About this task
Keep only the lines of the data below that contain "Bool", and copy them.

(Stored items)
/-- A hash-tree update that has been triggered (R242): region address, launch, trigger, cycle. -/
structure HashReq where
  region : Nat
  launch : Nat
  timer  : Bool
  cycle  : Nat
  /-- number, level and range of the launch that triggered it, and at D2 the cycle at which its pages have been hashed -/
  num    : BitVec 16 := 0
  level  : Nat := 0
  ht     : List Word := []
  ready  : Option Nat := none
  /-- the first cycle at which its nodes wait for a home that cannot be reached (R19) -/
  tryAt  : Option Nat := none
  /-- the latest cycle at which it was seen to wait for the launch's writes (R242) -/
  looked : Nat := 0
deriving DecidableEq, Repr

/-- One black-box event (R265): its four words. -/
structure BbEvent where
  w0 : Word
  w1 : Word
  w2 : Word
  w3 : Word
deriving DecidableEq, Repr

/-- The black box of a die (R265, R267): events from the oldest, ring index of the oldest. -/
structure BlackBox where
  events  : List BbEvent := []
  head    : Nat := 0
  frozen  : Bool := false
  dropped : BitVec 32 := 0
deriving DecidableEq, Repr

/-- How far bring-up is (R26): 0 nothing done, 1 steps 1 to 5 done and the Ustex port trains, 2 the scale-out ports train, 3
reported. -/
abbrev BringUpStage := Nat

/-- A RESET that runs or waits (R42); `began`: the bring-up of a package reset has begun. -/
structure ResetReq where
  stream : Nat
  pkt    : StreamPkt
  began  : Bool := false
deriving DecidableEq, Repr

/-- What breaks without an instruction: an ECC word of memory or of a cell's rows becomes uncorrectable, a corrected error is counted on a
die (R22, R132), a commit-buffer entry or a word of staging becomes uncorrectable (R425), a check slot's telltale copy differs (R108), a path of a quad deviates (R125 to R127): main, mirror, converter main,
converter mirror; for one command, or lasting. -/
inductive Upset where
  | word (w : Nat)
  | row (cell w : Nat)
  /-- a word of a tagged-store slot, 16 to the slot -/
  | tagged (cell w : Nat)
  | corrected (die : Nat)
  | telltale (cell : Nat) (q : SeqId) (slot : Nat) (tell : Item)
  | held (cell entry w : Nat)
  | staging (quad : Nat) (mirror : Bool) (w : Nat)
  | path (quad which byte : Nat) (mask : Byte) (lasting : Bool)
  /-- a sequencer and its telltale part ways (R108) -/
  | diverge (cell : Nat) (q : SeqId)
deriving DecidableEq, Repr

/-- One turn: the cycles that pass before it, and who moves. -/
inductive Act where
  | seq (die cell : Nat) (q : SeqId)
  | ev (i : Instr) (at_ : Site)
  | upset (u : Upset)
  | idle
deriving DecidableEq, Repr

structure Turn where
  dt  : Nat := 1
  act : Act
deriving DecidableEq, Repr

/-- The package. `agenda`, `site` and `free` are the model's own: which agent moves next and after how many cycles, where
the step now being taken acts, and the running number of the free values. Everything else is the manual's. -/
structure State where
  agenda    : List Turn := []
  site      : Site := {}
  free      : Nat := 0
  cycle     : Nat := 0
  mem       : List Host.Cell := []
  hbmGen    : Nat := 0
  badWords  : List Nat := []
  /-- errors that the controllers of a die have corrected (R22, R132) -/
  eccCount  : NatMap Word := []
  cells     : NatMap Cell := []
  quads     : NatMap Quad := []
  slots     : NatMap SlotRec := []
  links     : NatMap Link := []
  pairs     : NatMap Pair := []
  ports     : NatMap Port := []
  streams   : NatMap Stream := []
  signals   : NatMap Word := []
  serial    : Nat := 0
  copyhs    : List Copyh := []
  hostOut   : List (Word × List Byte) := []
  portOut   : List PortOut := []
  presence  : Option Record := none
  regions   : List Region := []
  launches  : List Launch := []
  launchNum : BitVec 16 := 0
  launchKey : Nat := 1
  barriers  : List Barrier := []
  notices   : List Notice := []
  engines   : NatMap Engine := []
  counters  : NatMap Counter := []
  incs      : List Inc := []
  inWrites  : List InWrite := []
  redWrites : List RedWrite := []
  redHeld   : List RedWrite := []
  redNext   : Nat := 0
  /-- the next number under which a request carries what an engine sends -/
  netNext   : Nat := 1
  /-- chunks from other packages that are being performed, and the responses to those done, newest first (R204) -/
  chunksIn  : List ChunkIn := []
  chunkNext : Nat := 1
  chunkResp : NatMap (List (BitVec 16 × BitVec 3)) := []
  homeNext  : NatMap (BitVec 32) := []
  transfers : List Transfer := []
  chunkOut  : NatMap (BitVec 16) := []
  chunkLast : NatMap (BitVec 16) := []
  netOut    : List NetMsg := []
  /-- packages that a copy has found unreachable, not yet reported to the collectives (R204) -/
  unreached : List Nat := []
  /-- writes through the local window of a group that is not bound: its launch and index, the write (R187, R199, R226) -/
  parkedIn  : List (Nat × Nat × InWrite) := []
  parkedRed : List (Nat × Nat × RedWrite) := []
  members   : List Member := []
  xslots    : NatMap XSlot := []
  xmsgs     : List XMsg := []
  /-- messages of exchanges that are on the mesh, with the numbers of the requests that carry them (R17) -/
  xnet      : List (Nat × XMsg) := []
  /-- reads of engines on other dies (R17) -/
  asks      : List Ask := []
  replicas  : List ReplicaUpd := []
  replNum   : Word := 0
  replWait  : List Nat := []
  leases    : NatMap Nat := []
  /-- hold messages (R123) and resynchronisation messages (R20) on their way: source, destination, number; receiver, die named -/
  holds     : List (Nat × Nat × BitVec 16) := []
  resyncs   : List (Nat × Nat) := []
  xlV       : Bool := false
  xlRoot    : BitVec 28 := 0
  walks     : Word := 0
  dieTlb    : NatMap (List TlbEntry) := []
  /-- the walks that a rim die has made for its engines in a cycle: die, cycle, page (R165) -/
  walkNow   : List (Nat × Nat × TlbEntry) := []
  boxes     : NatMap BlackBox := []
  hashReqs  : List HashReq := []
  oosDies   : List Nat := []
  pkgId     : BitVec 19 := 0
  resets    : BitVec 32 := 0
  bringUp   : BringUpStage := 0
  powerHold : Bool := false
  /-- the cycle of the latest budget update (R67) -/
  budgetAt  : Nat := 0
  running   : Option ResetReq := none
  pending   : List ResetReq := []
deriving DecidableEq, Repr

Task result
  timer  : Bool
  frozen  : Bool := false
  began  : Bool := false
  | staging (quad : Nat) (mirror : Bool) (w : Nat)
  | path (quad which byte : Nat) (mask : Byte) (lasting : Bool)
  xlV       : Bool := false
  powerHold : Bool := false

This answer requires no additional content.